§ Data for this task:
/-- A hold cause has joined the set: while QUIET nothing changes; otherwise the output is HELD, and going HELD from LIVE raises HELD
and discards every waiting command packet (R130, R143). -/
structure CauseJoined (c : HoldCause) (s t : State) : Prop where
  quiet : s.cou.output = .quiet → t.cou.output = .quiet ∧ t.cou.causes = s.cou.causes
  joined : s.cou.output ≠ .quiet → t.cou.output = .held ∧ t.cou.causes = s.cou.causes.add c
  raised : s.cou.output = .live → attentionHas .held t = true ∧ ∀ l : Fin 4, t.cou.links[l].waitingCommand = none
  same : s.cou.output ≠ .live → attentionHas .held t = attentionHas .held s

/-- A link's counts of a miss of a kind (R146). -/
def LinkCounts.missed (m : Miss) (c : LinkCounts) : LinkCounts :=
  { c with
    misses := c.misses + 1
    timeouts := if m = .timeout then c.timeouts + 1 else c.timeouts
    rejections := if m = .rejected then c.rejections + 1 else c.rejections
    supersedes := if m = .superseded then c.supersedes + 1 else c.supersedes }

/-- A mirror link when the output goes HELD from LIVE: its waiting command packet is discarded and counted as dropped; otherwise it
stays (R143, R148). -/
def MirrorLink.whenHeld (goesHeld : Bool) (x : MirrorLink) : MirrorLink :=
  if goesHeld && x.waitingCommand.isSome then
    { x with waitingCommand := none, counts := { x.counts with dropped := x.counts.dropped + 1 } }
  else x

/-- DRIVER_FAULT has been raised and the cause DRIVER has joined the set; of the other attention causes only HELD may be raised (R130,
R146). -/
structure DriverHolds (s t : State) : Prop where
  raised : attentionHas .driverFault t = true
  others : ∀ c, c ≠ .driverFault → c ≠ .held → attentionHas c t = attentionHas c s
  joined : CauseJoined .driver s t

/-- The window of a link, of this kind, has closed as a miss; a command window at the miss limit adds DRIVER and raises DRIVER_FAULT
(R146). The receiver of the link is as the step leaves it. -/
structure Missed (l : Fin 4) (kind : PacketKind) (m : Miss) (s t : State) : Prop where
  safe : kind = .safe → t.page = s.page ∧ t.cou = { s.cou with
    links := tweak s.cou.links l fun x => { x with window := .idle, counts := x.counts.missed m, rx := t.cou.links[l].rx } }
  below : kind = .command → min 15 (s.cou.links[l].consecutive + 1) < missLimit s → t.page = s.page ∧ t.cou = { s.cou with
    links := tweak s.cou.links l fun x =>
      { x with
        window := .idle, counts := x.counts.missed m, rx := t.cou.links[l].rx, consecutive := min 15 (x.consecutive + 1) } }
  limit : kind = .command → missLimit s ≤ min 15 (s.cou.links[l].consecutive + 1) →
    let x := s.cou.links[l]
    let y := { x with
      window := .idle, counts := x.counts.missed m, rx := t.cou.links[l].rx, consecutive := min 15 (x.consecutive + 1) }
    DriverHolds s t
      ∧ t.cou = { s.cou with links := t.cou.links, output := t.cou.output, causes := t.cou.causes }
      ∧ t.cou.links[l] = y.whenHeld (s.cou.output = .live)
      ∧ ∀ k : Fin 4, k ≠ l → t.cou.links[k] = s.cou.links[k].whenHeld (s.cou.output = .live)

/-! ### Directives -/

/-- A directive of a kind is in hand, passed to its owner, with the anchor and the expected ticket there are (R153). -/
structure InHand (s : State) (a : Anchor) (next : Ticket) (h : Hand) (kind : Nat) : Prop where
  anchor : s.run.anchor = some a
  expected : s.du.expected = some next
  hand : s.du.hand = some h
  taken : h.phase = .taken
  kind : h.kind = kind

/-- The parameter length is a kind's, and its reserved bytes are zero (12.3). -/
def Hand.Fits (h : Hand) (length reserved count : Nat) : Prop :=
  h.length = length ∧ ∀ k, reserved ≤ k → k < reserved + count → h.params.getD k 0 = 0

/-- The directive in hand has ended with a final outcome, and the read of the next slot is placed (R151, R154, R156). -/
structure Ended (a : Anchor) (next : Ticket) (h : Hand) (code : Nat) (detail : BitVec 32) (s t : State) : Prop where
  du : t.du = { s.du with
    hand := none, activity := .reading, job := some (newJob .slot (slotOffset a next) 128) }
  queue : t.arb.du = s.arb.du
    ++ writeAccesses (.outcome [h.ticket]) (slotOffset a h.ticket + 8) (outcomeBytes code detail)
    ++ readAccesses .slot (slotOffset a next) 128

/-- The outcome writes of a ticket that ends DONE with detail 0, and settles it (R154, R155). -/
def doneWrites (a : Anchor) (k : Ticket) : List Access :=
  writeAccesses (.outcome [k]) (slotOffset a k + 8) (outcomeBytes 2 0)

/-- The directive in hand has begun to read its data (R156). -/
structure Occupied (h : Hand) (p : Purpose) (address size : Nat) (s t : State) : Prop where
  du : t.du = { s.du with
    hand := some { h with phase := .working }, activity := .executing, job := some (newJob p address size) }
  queue : t.arb.du = s.arb.du ++ readAccesses p address size

/-- The directive in hand has joined the Deferred List with PENDING, and the read of the next slot is placed, with `more` behind it
(R158). -/
structure JoinedList (a : Anchor) (next : Ticket) (h : Hand) (work : DeferredWork) (more : List Access) (s t : State) : Prop where
  du : t.du = { s.du with
    deferred := s.du.deferred ++ [{ ticket := h.ticket, work := work }]
    hand := none, activity := .reading, job := some (newJob .slot (slotOffset a next) 128) }
  queue : t.arb.du = s.arb.du
    ++ writeAccesses (.outcome []) (slotOffset a h.ticket + 8) (outcomeBytes codePending 0)
    ++ readAccesses .slot (slotOffset a next) 128 ++ more

/-- The edition number of the CURRENT slot, and of the RETAINED one; 0 where there is none (R97). -/
def currentNumber (s : State) : BitVec 32 := ((currentSlot s).map fun x => x.2.number).getD 0

def retainedNumber (s : State) : BitVec 32 :=
  match s.rce.slotA, s.rce.slotB with
  | .retained e, _ => e.number
  | _, .retained e => e.number
  | _, _ => 0

/-- A slot is CURRENT, LOADING, RETAINED. -/
def Slot.isCurrent : Slot → Prop
  | .current _ => True
  | _ => False

def Slot.isLoading : Slot → Prop
  | .loading _ => True
  | _ => False

def Slot.isRetained : Slot → Prop
  | .retained _ => True
  | _ => False

/-- An address that is not a multiple of 64, or an area that does not lie wholly within XM or that overlaps a fixed area (11.3). -/
def BadArea (s : State) (address size : Nat) : Prop :=
  address % 64 ≠ 0 ∨ 2147483648 < address + size ∨ ∃ x ∈ fixedAreas s, overlaps address size x.1 x.2 = true

/-- The directive in hand waits, for a free Edition Slot or for room in the Deferred List, and nothing is placed (R157). -/
structure Waits (p : HandPhase) (h : Hand) (s t : State) : Prop where
  du : t.du = { s.du with activity := .waiting, hand := some { h with phase := p } }
  queue : t.arb.du = s.arb.du

/-- The Directive Unit reads on for the directive in hand (R82). -/
structure ReadsOn (p : Purpose) (address size : Nat) (s t : State) : Prop where
  du : t.du = { s.du with job := some (newJob p address size) }
  queue : t.arb.du = s.arb.du ++ readAccesses p address size

/-- All of the engine stays but the Edition Slots and the load in progress (R79, R84, R85). -/
def EngineKept (s t : State) : Prop :=
  t.rce = { s.rce with slotA := t.rce.slotA, slotB := t.rce.slotB, load := t.rce.load }

/-- A slot has become CURRENT with an edition; the slot that was CURRENT is RETAINED while it carries the in-use mark, else EMPTY; the
Range Watch map is that of the slots, and no load is in progress (R78, R84, R90). -/
structure Switched (i : SlotId) (e : Edition) (s t : State) : Prop where
  engine : EngineKept s t
  current : slotOf t i = .current e
  old : ∀ k d, k ≠ i → slotOf s k = .current d → slotOf t k = if s.rce.inUse = some k then .retained d else .empty
  others : ∀ k, k ≠ i → ¬ (slotOf s k).isCurrent → slotOf t k = slotOf s k
  watch : t.watch = watchMap t.rce.slotA t.rce.slotB
  load : t.rce.load = none

/-- A load has failed: its slot is EMPTY, no load is in progress, and the other slot, the engine and the Range Watch map stay (R85). -/
structure LoadFailed (i : SlotId) (s t : State) : Prop where
  engine : EngineKept s t
  slot : slotOf t i = .empty
  others : ∀ k, k ≠ i → slotOf t k = slotOf s k
  load : t.rce.load = none
  watch : t.watch = s.watch

/-- The directive in hand and its owner at work on the read that has returned (R156). -/
structure Working (s : State) (a : Anchor) (next : Ticket) (h : Hand) (p : Purpose) (j : ReadJob) : Prop where
  anchor : s.run.anchor = some a
  expected : s.du.expected = some next
  hand : s.du.hand = some h
  phase : h.phase = .working
  job : s.du.job = some j
  purpose : j.purpose = p
  complete : j.left = 0

/-! ### Adoption directives (R79, R81 to R88) -/

/-- A group table row passes check 5 of R83. -/
def GroupRow.InRange (r : GroupRow) : Prop :=
  r.leak ≤ 65536 ∧ (-32767 ≤ r.low ∧ r.low ≤ 32767) ∧ (-32767 ≤ r.high ∧ r.high ≤ 32767) ∧ r.low ≤ r.high
    ∧ 1 ≤ r.slew ∧ r.slew ≤ 65534

/-- Entry `n` of an edition's output map fails check 6 of R83: its range ends beyond the actuators, or shares one with an earlier used
entry (log 20). -/
def Edition.EntryFails (e : Edition) (n : Fin 4) : Prop :=
  0 < e.links.map[n].count ∧ (e.actuatorCount < e.links.map[n].first + e.links.map[n].count
    ∨ ∃ m : Fin 4, m < n ∧ ∃ x,
        (e.links.map[n].first ≤ x ∧ x < e.links.map[n].first + e.links.map[n].count)
          ∧ e.links.map[m].first ≤ x ∧ x < e.links.map[m].first + e.links.map[m].count)

/-- The settings of an edition pass check 7 of R83. -/
def Edition.SettingsInRange (e : Edition) : Prop :=
  e.guards.saturationLimit ≤ 1024 ∧ (1 ≤ e.guards.saturationFrames ∧ e.guards.saturationFrames ≤ 255)
    ∧ (1 ≤ e.guards.voidFrames ∧ e.guards.voidFrames ≤ 255) ∧ (20 ≤ e.links.timeout ∧ e.links.timeout ≤ 2000)
    ∧ 1 ≤ e.links.missLimit ∧ e.links.missLimit ≤ 15

/-- An Edition Record fails a check of 1 to 7, with an index: that of the row for check 5, of the entry for check 6, else 0 (R83). -/
def RecordFails (s : State) (e : Edition) (l : Load) : Nat → Nat → Prop
  | 1, 0 => e.number = 0
  | 2, 0 => e.slopeCount < 1 ∨ 16384 < e.slopeCount ∨ e.actuatorCount < 1 ∨ 1024 < e.actuatorCount
  | 3, 0 => 1024 < l.tileCount
  | 4, 0 => BadArea s l.tileList (16 * l.tileCount) ∨ BadArea s l.referenceAt (2 * e.slopeCount)
      ∨ BadArea s l.groupMapAt e.actuatorCount
  | 5, g => ∃ r : Fin 16, r.val = g ∧ ¬ e.groups[r].InRange
  | 6, n => ∃ m : Fin 4, m.val = n ∧ e.EntryFails m
  | 7, 0 => ¬ e.SettingsInRange
  | _, _ => False

/-- ADOPT_EDITION has taken a slot: it is LOADING, and the Edition Record is being read (R81, R82). -/
structure AdoptBegun (h : Hand) (i : SlotId) (s t : State) : Prop where
  engine : EngineKept s t
  reads : Occupied h .load (field h.params 0 4) 256 s t
  slot : slotOf t i = .loading {}
  others : ∀ k, k ≠ i → slotOf t k = slotOf s k
  load : t.rce.load = some { slot := i, phase := .record }

/-- AMEND_GROUPS has taken a slot: it holds a copy of the CURRENT edition with the new number, and the group table is being read (R86). -/
structure AmendBegun (h : Hand) (i : SlotId) (e : Edition) (s t : State) : Prop where
  engine : EngineKept s t
  reads : Occupied h .load (field h.params 4 4) 192 s t
  slot : slotOf t i = .loading { e with number := BitVec.ofNat 32 (field h.params 0 4) }
  others : ∀ k, k ≠ i → slotOf t k = slotOf s k
  load : t.rce.load = some { slot := i, phase := .groupTable }

/-- What REPOINT_TILE with SET brings with the slot it has taken: check 8, check 11, or the copy with its entry set and unmarked is
CURRENT (R83, R88, R93). -/
structure TileSet (a : Anchor) (next : Ticket) (h : Hand) (i : SlotId) (e : Edition) (s t : State) : Prop where
  beyond : e.slopeCount ≤ 256 * field h.params 5 1 ∨ e.actuatorCount ≤ 64 * field h.params 6 1 →
    LoadFailed i s t ∧ Ended a next h 10 (checkDetail 8 0) s t
  promised : ∀ k, 256 * field h.params 5 1 < e.slopeCount → 64 * field h.params 6 1 < e.actuatorCount →
    retiring s (field h.params 8 4) = some k → LoadFailed i s t ∧ Ended a next h 8 k s t
  set : 256 * field h.params 5 1 < e.slopeCount → 64 * field h.params 6 1 < e.actuatorCount →
    retiring s (field h.params 8 4) = none → Ended a next h 2 e.number s t
      ∧ Switched i
        { e with
          number := BitVec.ofNat 32 (field h.params 0 4)
          directory := Store.insert e.directory (64 * field h.params 6 1 + field h.params 5 1)
            { address := field h.params 8 4, exponent := signed 8 (field h.params 7 1), taint := false } } s t

/-- What REPOINT_TILE with REMOVE brings with the slot it has taken: check 13, or the copy without the entry is CURRENT (R88). -/
structure TileRemoved (a : Anchor) (next : Ticket) (h : Hand) (i : SlotId) (e : Edition) (s t : State) : Prop where
  absent : Store.find? e.directory (64 * field h.params 6 1 + field h.params 5 1) = none →
    LoadFailed i s t ∧ Ended a next h 10 (checkDetail 13 0) s t
  removed : Store.find? e.directory (64 * field h.params 6 1 + field h.params 5 1) ≠ none → Ended a next h 2 e.number s t
    ∧ Switched i
      { e with
        number := BitVec.ofNat 32 (field h.params 0 4)
        directory := Store.erase e.directory (64 * field h.params 6 1 + field h.params 5 1) } s t

/-! ### Deferred kinds (R94, R123, R157 to R159) -/

/-- The range of a RETIRE_RANGE holds a tile of the edition (R94). -/
def RangeNamed (h : Hand) (e : Edition) : Prop :=
  ∃ d ∈ e.directory, field h.params 0 4 / 32768 ≤ d.2.address / 32768
    ∧ d.2.address / 32768 ≤ (field h.params 0 4 + field h.params 4 4 - 1) / 32768

/-- A RETIRE_RANGE whose range lies in Exchange Memory is refused, done, deferred, or waits for room (R94, R157). -/
structure RetireJudged (a : Anchor) (next : Ticket) (h : Hand) (s t : State) : Prop where
  inUse : ∀ i e, currentSlot s = some (i, e) → RangeNamed h e → Ended a next h 7 e.number s t
  unused : (∀ i e, slotOf s i = .retained e ∨ slotOf s i = .current e → ¬ RangeNamed h e) → Ended a next h 2 0 s t
  joins : (∀ i e, currentSlot s = some (i, e) → ¬ RangeNamed h e) → (∃ i e, slotOf s i = .retained e ∧ RangeNamed h e) →
    s.du.deferred.length < 4 → JoinedList a next h
      (.retire (field h.params 0 4 / 32768) ((field h.params 0 4 + field h.params 4 4 - 1) / 32768)) [] s t
  waits : (∀ i e, currentSlot s = some (i, e) → ¬ RangeNamed h e) → (∃ i e, slotOf s i = .retained e ∧ RangeNamed h e) →
    4 ≤ s.du.deferred.length → Waits .needsRoom h s t

/-- A SET_PROBE_CYCLE has joined the Deferred List and the Probe Unit's waiting copies: behind a copy in progress it waits; else it
begins its own, and one with no entries ends at once with the cycle empty (R123, R124). -/
structure ProbeJoined (a : Anchor) (next : Ticket) (h : Hand) (s t : State) : Prop where
  joins : ∃ more, JoinedList a next h .probeCycle more s t
  queued : s.pru.staging.isSome = true → JoinedList a next h .probeCycle [] s t ∧ t.wires = s.wires
    ∧ t.pru = { s.pru with waiting := s.pru.waiting ++
        [{ ticket := h.ticket, table := field h.params 0 4, entries := field h.params 4 1, length := field h.params 6 2 }] }
  empties : s.pru.staging = none → s.pru.waiting = [] → field h.params 4 1 = 0 → JoinedList a next h .probeCycle [] s t
    ∧ t.wires = { s.wires with ownerEnds := s.wires.ownerEnds ++ [{ ticket := h.ticket, code := 2, detail := 0 }] }
    ∧ t.pru = { s.pru with
        cycle := [], length := none, position := none, staging := none, job := none
        supply := s.pru.supply.map fun x => if x.source.isCycle then { x with inForce := false } else x }
  begins : s.pru.staging = none → s.pru.waiting = [] → field h.params 4 1 ≠ 0 → t.wires = s.wires
    ∧ JoinedList a next h .probeCycle (readAccesses .copy (field h.params 0 4) 8) s t
    ∧ t.pru = { s.pru with
        staging := some { request :=
          { ticket := h.ticket, table := field h.params 0 4, entries := field h.params 4 1, length := field h.params 6 2 } }
        job := some (newJob .copy (field h.params 0 4) 8) }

§ Your objective: Return, with no change at all, every line in the entries above from the line containing "structure RetireJudged (a" through the line containing "joins : ∃ more, JoinedList".

§ Answer space:
structure RetireJudged (a : Anchor) (next : Ticket) (h : Hand) (s t : State) : Prop where
  inUse : ∀ i e, currentSlot s = some (i, e) → RangeNamed h e → Ended a next h 7 e.number s t
  unused : (∀ i e, slotOf s i = .retained e ∨ slotOf s i = .current e → ¬ RangeNamed h e) → Ended a next h 2 0 s t
  joins : (∀ i e, currentSlot s = some (i, e) → ¬ RangeNamed h e) → (∃ i e, slotOf s i = .retained e ∧ RangeNamed h e) →
    s.du.deferred.length < 4 → JoinedList a next h
      (.retire (field h.params 0 4 / 32768) ((field h.params 0 4 + field h.params 4 4 - 1) / 32768)) [] s t
  waits : (∀ i e, currentSlot s = some (i, e) → ¬ RangeNamed h e) → (∃ i e, slotOf s i = .retained e ∧ RangeNamed h e) →
    4 ≤ s.du.deferred.length → Waits .needsRoom h s t

/-- A SET_PROBE_CYCLE has joined the Deferred List and the Probe Unit's waiting copies: behind a copy in progress it waits; else it
begins its own, and one with no entries ends at once with the cycle empty (R123, R124). -/
structure ProbeJoined (a : Anchor) (next : Ticket) (h : Hand) (s t : State) : Prop where
  joins : ∃ more, JoinedList a next h .probeCycle more s t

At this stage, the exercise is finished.